Rotwang is a character within "Metropolis" that would be looked at as a "mad scientist" but it can be argued that his role is darker than that. This is because he is responsible for the summoning of the "evil" Maria that is supposed to be the polar opposite of the "good" Maria in the sense that all the "evil" Maria wants is to evoke fear and anger into the workers of Metropolis, whereas "good" Maria inspires the workers into thinking that everything can be peaceful between ALL residents of Metropolis. The way Rotwang breathes life into "evil" Maria is very sinister as it can be believed that it is done by conducting ceremonial/black magic, as the writer known as "The Vigilant Citizen" backs up this point by announcing "Notice the inverted pentagram right above the Machine-Man’s head. If the upright pentagram represents healing, mathematical perfection and the five elements, the inverted pentagram stands for the corruption of those principles and black magic." (The Vigilant Citizen -2010) the pentagram above the machine man (which can also be seen in Fig 3) This suggests that some sort of sacrifice has to be made, which can be proved with the fact that Rotwang admits he lost his hand in the process, which coincidentally was a "sacrifice" that he didn't regret.

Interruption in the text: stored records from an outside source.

-- ==== Sys2Proof/Machine/Ops.lean ====
section
/-! DEFINITION. The named operations the blocks share: the own position, the transmit queue, the receive queue, reports
and notices (R12, R25 to R31, R70, R133, R149, R175). -/

namespace Sys2Proof.Machine

/-! ### The own position (R12) -/

/-- The fine units a signed pulse count contributes at `tpf` pulses a frame. -/
def tachFine (tpf : Nat) (p : Int) : Int := Int.tdiv (p * 256) tpf

/-- The own position: absent while the source is NONE. -/
def State.own (s : State) : Option Nat :=
  match s.psu.source, s.dhd.config with
  | .noSource, _ => none
  | _, none => none
  | _, some c => some (wrapDay c.standard.day ((s.psu.anchor : Int) * 256 + tachFine c.tpf s.psu.p))

/-- The own frame, when the position source is not NONE. -/
def State.ownFrame (s : State) : Option Nat := s.own.map frameOf

/-! ### Moments (R43) -/

/-- The moment of the most recent field start; 0 before the first. -/
def Ftu.lastStart (f : Ftu) : Nat := (f.lastFieldStart.map (·.1)).getD 0

/-- The moment the watch on REF runs from: the later of the last field start and the acceptance of CONFIGURE, which is held only
until the field start after it (R43). -/
def Ftu.watchStart (f : Ftu) : Nat := max f.lastStart (f.accepted.getD 0)

/-! ### The line between frames (R22) -/

/-- A dominant level has been seen or sent: the line is not idle before it has been recessive for 8 bit periods. -/
def State.lineBusy (s : State) : State := { s with lif := { s.lif with idle := false } }

/-- What the way a directive came makes of the line: a frame takes up the line, the port does not. -/
def State.heard (via : Via) (s : State) : State :=
  match via with
  | .line _ _ _ _ => s.lineBusy
  | .port _ => s

/-! ### The transmit queue (R27 to R31) -/

/-- The class of a kind of message (R24). -/
def MsgKind.cls : MsgKind → BitVec 2
  | .directive => 0
  | .announce => 1
  | .report => 2
  | .notice => 2

/-- The kind field of the header (section 2.9). -/
def MsgKind.field : MsgKind → BitVec 2
  | .directive => 0
  | .announce => 1
  | .report => 2
  | .notice => 3

def TxMsg.isAnn (m : TxMsg) : Bool := m.kind == .announce

/-- A message joins behind the messages of its class (R27, R29). -/
def joinBehind (m : TxMsg) : List TxMsg → List TxMsg
  | [] => [m]
  | x :: q => if x.kind.cls ≤ m.kind.cls then x :: joinBehind m q else m :: x :: q

/-- A message that leaves the line unsent takes its place again before the messages of its class (R25). -/
def joinAhead (m : TxMsg) : List TxMsg → List TxMsg
  | [] => [m]
  | x :: q => if x.kind.cls < m.kind.cls then x :: joinAhead m q else m :: x :: q

/-- The non-announcement messages of the TXQ, the one on the line among them (R27). -/
def Lif.nonAnnouncements (l : Lif) : Nat :=
  l.waiting.countP (fun m => !m.isAnn) + (match l.sending with | some x => if x.msg.isAnn then 0 else 1 | none => 0)

/-- The TXQ is full when it holds 7 non-announcement messages (R27). -/
def Lif.full (l : Lif) : Bool := 7 ≤ l.nonAnnouncements

/-- A report or notice handed to the LIF (R29, R38). -/
def State.txJoin (m : TxMsg) (s : State) : State :=
  if s.lif.listenOnly then s
  else if s.lif.full then s.latch .txDropped
  else { s with lif := { s.lif with waiting := joinBehind m s.lif.waiting } }

/-- A new announcement handed to the LIF (R28, R38). -/
def State.txAnnounce (m : TxMsg) (s : State) : State :=
  if s.lif.listenOnly then s
  else
    match s.lif.sending with
    | some x =>
      if x.msg.isAnn then { s with lif := { s.lif with heldAnn := some m } }
      else { s with lif := { s.lif with waiting := joinBehind m (s.lif.waiting.filter (fun w => !w.isAnn)) } }
    | none => { s with lif := { s.lif with waiting := joinBehind m (s.lif.waiting.filter (fun w => !w.isAnn)) } }

/-- The announcement held while the old one was on the line takes the announcement place (R28). -/
def Lif.placeHeld (l : Lif) : Lif :=
  match l.heldAnn with
  | some m => { l with waiting := joinBehind m l.waiting, heldAnn := none }
  | none => l

/-- The message on the line stops before it is sent: it loses arbitration or is cut short (R25, R28, R30, R38, R39). One of age 16 is
discarded, and TX_DROPPED latched, in this same handling, where R30 says only that it is so before the next transmission begins
(notes/assumptions/42.md, DESIGN CHOICE). One that RESTART has taken out of the TXQ leaves without TX_DROPPED at any age, 16 among them (notes/assumptions/37.md, DESIGN CHOICE). -/
def State.cutShort (s : State) : State :=
  match s.lif.sending with
  | none => s
  | some x =>
    let l := { s.lif with sending := none }
    if x.leaves then { s with lif := l.placeHeld }
    else if x.msg.isAnn then
      match l.heldAnn with
      | some _ => { s with lif := l.placeHeld }
      | none => { s with lif := { l with waiting := joinAhead x.msg l.waiting } }
    else if 16 ≤ x.msg.age then ({ s with lif := l }).latch .txDropped
    else { s with lif := { l with waiting := joinAhead x.msg l.waiting } }

/-- The message on the line has been sent and leaves the TXQ (R26, R28). -/
def State.sent (s : State) : State :=
  match s.lif.sending with
  | none => s
  | some _ => { s with lif := { s.lif with sending := none }.placeHeld }

/-- A message one field older; the announcement does not age (R30). -/
def TxMsg.older (m : TxMsg) : TxMsg := if m.isAnn then m else { m with age := m.age + 1 }

/-- Ageing at a field start: messages that reach age 16 are discarded with TX_DROPPED, but for one on the line (R30). -/
def State.ageTxq (s : State) : State :=
  let aged := s.lif.waiting.map TxMsg.older
  let kept := aged.filter (fun m => m.isAnn || m.age < 16)
  let s' := { s with lif := { s.lif with
    waiting := kept, sending := s.lif.sending.map fun x => { x with msg := x.msg.older } } }
  if kept.length < aged.length then s'.latch .txDropped else s'

/-- The messages that stand one field short of age 16 reach it (R30). -/
def State.expireTxq (s : State) : State :=
  let kept := s.lif.waiting.filter (fun m => m.isAnn || m.age < 15)
  let s' := { s with lif := { s.lif with
    waiting := kept,
    sending := s.lif.sending.map fun x => if x.msg.age = 15 then { x with msg := x.msg.older } else x } }
  if kept.length < s.lif.waiting.length then s'.latch .txDropped else s'

/-! ### The receive queue (R32, R175) -/

/-- The bytes the processor sees of a message: source, kind, sequence, length and payload (R171). -/
def rxBytes (source : BitVec 5) (kind : BitVec 2) (seq : Byte) (payload : List Byte) : List Byte :=
  [source.setWidth 8, kind.setWidth 8, seq, byteOf payload.length] ++ payload

/-- A message joins the receive queue, or is discarded with RX_DROPPED when 8 are there. -/
def State.rxJoin (bytes : List Byte) (s : State) : State :=
  if 8 ≤ s.lpt.rxQueue.length then s.latch .rxDropped
  else { s with lpt := { s.lpt with rxQueue := s.lpt.rxQueue ++ [{ bytes := bytes, place := 0 }] } }

/-! ### Reports and notices (R70, R72, R133, R149) -/

/-- A report is composed and routed: to the TXQ for a station, to the receive queue for the local port, nowhere for a
broadcast. -/
def State.answer (issuer : Issuer) (seq : Byte) (type : Byte) (code : Code) (result : List Byte) (s : State) : State :=
  let payload := [type, code.value] ++ result
  match issuer with
  | .nobody => s
  | .port => s.rxJoin (rxBytes s.sourceNumber MsgKind.report.field seq payload)
  | .station n => s.txJoin { kind := .report, dest := BitVec.ofNat 5 n, seq := seq, payload := payload, age := 0 }

/-- A notice to a station, or to the local port when it is the station's own number. Its sequence is the low 8 bits of
the field count of the most recent field start. -/
def State.raiseNotice (dest : Nat) (payload : List Byte) (s : State) : State :=
  let seq := s.ftu.counter.setWidth 8
  if s.isOwn dest then s.rxJoin (rxBytes s.sourceNumber MsgKind.notice.field seq payload)
  else s.txJoin { kind := .notice, dest := BitVec.ofNat 5 dest, seq := seq, payload := payload, age := 0 }

/-- A frame count as the four bytes of its label; zeros while no standard is in force. -/
def State.labelBytes (s : State) (frame : Nat) : List Byte :=
  match s.standard with
  | some std => Label.toBytes (countLabel std frame)
  | none => [0, 0, 0, 0]

/-- The own position as the five bytes of a report, zeros when the source is NONE (R75). -/
def State.ownBytes (s : State) : List Byte :=
  match s.standard, s.own with
  | some std, some x => positionBytes std x
  | _, _ => [0, 0, 0, 0, 0]

/-! ### The result an owner hands back (R69) -/

/-- The owner's answer: a result at once with its result payload, or none while the directive is answered later. -/
abbrev Reply := Option (Code × List Byte)

def replyOf (c : Code) : Reply := some (c, [])

end Sys2Proof.Machine
end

Now onto the "evil" Maria in more depth. "evil" Maria can be thought to represent a variety of biblical characters ranging from The Whore of Babylon to the Horseman of the Apocalypse, but each representing a character who would bring destruction and despair with their appearance. This theory can be backed up by the fact that Freder has images rushing through his head of the seven deadly sins personified into statues, which in return suggests that there is some serious dangers upcoming but Freder is still unaware that this Maria is bringing masses of doom along side her. The reason "evil" Maria can be seen as a depiction of the Whore of Babylon or A Horseman of the Apocalyspe is because in the movie she seduces the upper-class to basically hypnotize them and convinces the workers to attack and destroy the machines located beneath Metropolis. But obviously because the workers are somewhat under her spell they are unaware that the destruction of the machines brings cataclysmic events much like an apocalypse. This is where Freder comes in a the bridge to the gap as at this point he is the only person who can bring in an intervention and fix all of it.

Fig 4 - The moment where Freder bridges the gap between "Head" and "Hands"

Towards the end of the movie we as an audience are presented with the scene of Jon refusing to agree with Grut the leader of the workers. This is where the meaning of the "heart" is the mediator between the head and hands. Much like Jesus was the person who helped form a bond as such between god and man. Therefore it kind of re-enforces that Freder represents Jesus as he is the person who makes peace between Jon and Grut. (This exchange can be seen in Fig 4)

Ultimately, it is for sure that Fritz Ling din't set out to purposefully make a film that was only formed with religious imagery. But on the other hand it is very clear that it does play on rather a lot of Christian theology and there is plenty of proof to prove this theory somewhat correct.